Trägerin des Volksbegehrens "Kitakinder + Bildung von Anfang an = Gewinn für Berlin" ist eine Initiative des Landeselternausschusses Berliner Kindertagesstätten (LEAK). Gegenstand des Volksbegehrens ist eine Änderung des Kindertagesförderungsgesetzes (Gesetz zur Förderung von Kindern in Tageseinrichtungen und Kindertagespflege vom 23. Juni 2005). Es sieht neue gesetzliche Regelungen vor, die den Anspruch auf Betreuung von Kindern im Vorschulalter erweitern und verbessern sollen. Die vorgeschlagenen Gesetzesänderungen würden zu jährlichen Mehrausgaben in Höhe von etwa 95 Millionen € (so die Vertreter des Volksbegehrens) bzw. mindestens 166 Millionen € (so der Senat von Berlin) führen.
Verfassungsgerichtshof hebt Entscheidung des Senats auf
Mit dem Urteil hat der Verfassungsgerichtshof die Entscheidung des Senats ebenfalls aufgehoben und hierzu ausgeführt:
Ausgabenwirksame Volksbegehren sind nach der im Jahre 2006 geänderten Verfassung von Berlin (Art. 62 Abs. 2 VvB) nur noch dann unzulässig, wenn sie das Haushaltsgesetz und den in ihm festgestellten Haushaltsplan für das laufende Haushaltsjahr unmittelbar zum Gegenstand haben. Dazu gehören auch Volksbegehren, die in einen im Zeitpunkt des Zustandekommens des Volksgesetzes geltenden Haushaltsplan eingreifen. Dagegen erstreckt sich der sogenannte Haushaltsvorbehalt nicht auf finanzwirksame Gesetze, die sich lediglich auf künftige Haushaltsgesetze und zukünftige Haushaltsperioden auswirken.

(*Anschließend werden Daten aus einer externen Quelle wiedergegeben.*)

/-- Lane operations of parts: channels times positions. -/
def Layer.laneOps (l : Layer) (parts : List LayerPart) : Nat := sumNat (parts.map (fun p => l.partPositions p * (p.ch1 - p.ch0)))

/-- Vector cycles of a depthwise layer (R163). -/
def Layer.depthCycles (l : Layer) (parts : List LayerPart) : Nat :=
  ceilDiv (l.laneOps parts) (if l.fmt = 6 then 512 else 256) * (max l.kh 1 * max l.kw 1)

/-- Vector cycles of the conversion of `n` outputs, at two operations each over 256 lanes as the worked example of the stand
chapter has it, and of their element-wise operations (DEDUCED, log entry 25). -/
def Layer.postCycles (l : Layer) (n : Nat) : Nat := ceilDiv (2 * n) 256 + ceilDiv (n * l.ops.length) (if l.lane = 6 || l.lane = 9 then 512 else 256)

/-! ### SKIP -/

/-- Positions that a query keeps under SKIP(ρ, τ): `d2` are squared distances and `score` the pre-softmax scores per key
position, `own` the query's own position (R151). -/
def skipKept (rho tau : Nat) (d2 score : List Nat) (own : Nat) : List Nat :=
  let n := score.length
  let near := (List.range n).filter (fun p => d2.getD p 0 ≤ rho * rho)
  let kept := near.filter (fun p => !flt (score.getD p 0) tau)
  if !kept.isEmpty then kept
  else match near with
    | [] => [own]
    | p :: ps => [ps.foldl (fun b q => if flt (score.getD b 0) (score.getD q 0) then q else b) p]

/-- Numbers of 0 … n − 1 in a given order; without one that names each once, in rising order (R134). -/
def orderOf (order : List Nat) (n : Nat) : List Nat :=
  if order.length = n && (List.range n).all order.contains then order else List.range n

/-- Softmax over the kept scores and the weighted sum of their values, the lanes combined in the given order (R134, R151). -/
def attend (order : List Nat) (kept score : List Nat) (val : Nat → Nat) : Nat :=
  let ps := order.filter kept.contains
  let top := ps.foldl (fun m p => fmax m (score.getD p 0)) (score.getD (ps.headD 0) 0)
  let e := ps.map (fun p => (p, VFn.exp.app (fsub (score.getD p 0) top)))
  let z := e.foldl (fun a p => fadd a p.2) 0
  fdiv (e.foldl (fun a p => f32 (fvAdd (v32 a) (fvMul (v32 p.2) (v32 (val p.1))))) 0) z

/-! ### Crop-and-resize -/

/-- A box of a crop-and-resize list (R169). -/
structure Box where
  y1 : Nat
  x1 : Nat
  y2 : Nat
  x2 : Nat
  map : Nat
  deriving DecidableEq, Repr

/-- The boxes of a list, scaled, at most 4,096 (R169). -/
def boxesOf (scale : Nat) (bs : List Byte) : List Box :=
  (List.range (min (fieldAt bs 0 4) 4096)).map (fun i =>
    let f := fun (k : Nat) => fmul (fieldAt bs (4 + 32 * i + 4 * k) 4) scale
    ⟨f 0, f 1, f 2, f 3, fieldAt bs (4 + 32 * i + 16) 2⟩)

/-- A degenerate box (R172): its map index exceeds the layer's count of inputs. -/
def Box.degenerate (b : Box) (maps : Nat) : Bool :=
  !(ffinite b.y1 && ffinite b.x1 && ffinite b.y2 && ffinite b.x2) || fle b.y2 b.y1 || fle b.x2 b.x1 || b.map > maps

Kita-Volksbegehren greift nicht in aktuellen Haushaltsplan ein
Diesen Anforderungen genügt das Kita-Volksbegehren. Dem Volksgesetzgeber ist zwar jeder Eingriff in einen aktuellen Haushaltsplan und damit in den Kernbereich der Budgethoheit des Abgeordnetenhauses prinzipiell untersagt. Das Kita-Volksbegehren kann aber so ausgelegt werden, dass es diese Grenze wahrt. Die vorgesehenen Vorschriften, die zu Mehrausgaben führen, könnten im Falle eines erfolgreichen Volksentscheides frühestens mit dem nächsten auf die Verkündung des Gesetzes folgenden Haushaltsjahr in Kraft treten.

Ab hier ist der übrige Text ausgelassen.